-- Exercise instructions --
In the entries that follow, how many lines hold the string "Bool"? Give only that number.

-- Provided records --

/-- Whether the register is moon-copied: all of a page marked All, THRM TEMP0 to TEMP17, TG.CH_MAP_EFF (16 Table 1). -/
def isMoon (p : Page) (off : Nat) : Bool :=
  0x100 ≤ off && (pageAllMoon p || (p == .dev .thrm && 0x200 ≤ off) || (p == .dev .tg && off == 0x108))

/-- Whether any block register of the page is moon-copied: PAGE_STATUS.MOON (02 Table 8). -/
def pageMoon (p : Page) : Bool := pageAllMoon p || p == .dev .thrm || p == .dev .tg

/-- INSTANCE of PAGE_ID: the channel number, or 0 (02 Table 5). -/
def pageInstance : Page → Nat
  | .dev _ => 0
  | .chan n _ => n.val

/-- PAGE_ID in view 2 (R423). -/
def pageIdWord (p : Page) : Word := BitVec.ofNat 32 (pageType p * 0x1000000 + pageInstance p * 0x10000 + 0x200)

/-- Reset value of a header register (R423); PAGE_STATUS and CHANGE_SEQ are formed elsewhere. (DEDUCED, notes/assumptions 16) -/
def headerReset (p : Page) (off : Nat) : Word :=
  if off == 0x000 then pageIdWord p
  else if off == 0x004 then pageViews p
  else if off == 0x008 then 0x2222
  else if off == 0x024 then pageFaultAction p
  else 0

/-- What the register at an address holds after the widest reset that reaches it (R423, R424); 0 where none is implemented.
GRADE of DEV.CHIP_ID and the values that NVM, straps or trims set are formed where they are loaded. (DESIGN CHOICE, notes/assumptions 13 and 15) -/
def resetWord (a : Nat) : Word :=
  match pageOf a with
  | none => 0
  | some p =>
    if a % 0x1000 < 0x100 then headerReset p (a % 0x1000)
    else ((regRow p (a % 0x1000)).map RegRow.reset).getD 0

/-- Whether the offset is implemented in the page: the header's registers from 0x000 to 0x034, or a block register (R424). -/
def implemented (p : Page) (off : Nat) : Bool := off ≤ 0x034 || (regRow p off).isSome

/-- Block offsets absent in view 1, 16 Table 6 (R427), as pairs of first and last offset. (DEDUCED, notes/assumptions 37) -/
def view1Absent : Page → List (Nat × Nat)
  | .dev .dev => [(0x114, 0x114)]
  | .dev .host => [(0x180, 0x1A4)]
  | .dev .clk => [(0x10C, 0x114), (0x130, 0x130), (0x300, 0x37C)]
  | .dev .pwr => [(0x120, 0x13C), (0x160, 0x17C), (0x190, 0x190), (0x194, 0x194)]
  | .dev .tk => [(0x120, 0x16C), (0x200, 0x29C), (0x500, 0x50C)]
  | .dev .tg => [(0x104, 0x104), (0x108, 0x108)]
  | .chan _ .pcs => [(0x110, 0x128)]
  | .chan _ .fec => [(0x100, 0x108), (0x12C, 0x284)]
  | .chan _ .afe => [(0x114, 0x1BC)]
  | .chan _ .eq => [(0x104, 0x110), (0x130, 0x15C), (0x170, 0x2BC)]
  | .chan _ .an => [(0x10C, 0x114), (0x138, 0x178)]
  | .chan _ .hl => [(0x118, 0x14C)]
  | .chan _ .ktl => [(0x1A0, 0x1A0)]
  | .chan _ .diag => [(0x100, 0x1BC)]
  | _ => []

/-- Whether a page has a view 1 (R427). -/
def hasView1 (p : Page) : Bool := pageViews p == 0x0006

end Sys2Proof.Machine
end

-- Task answer --
4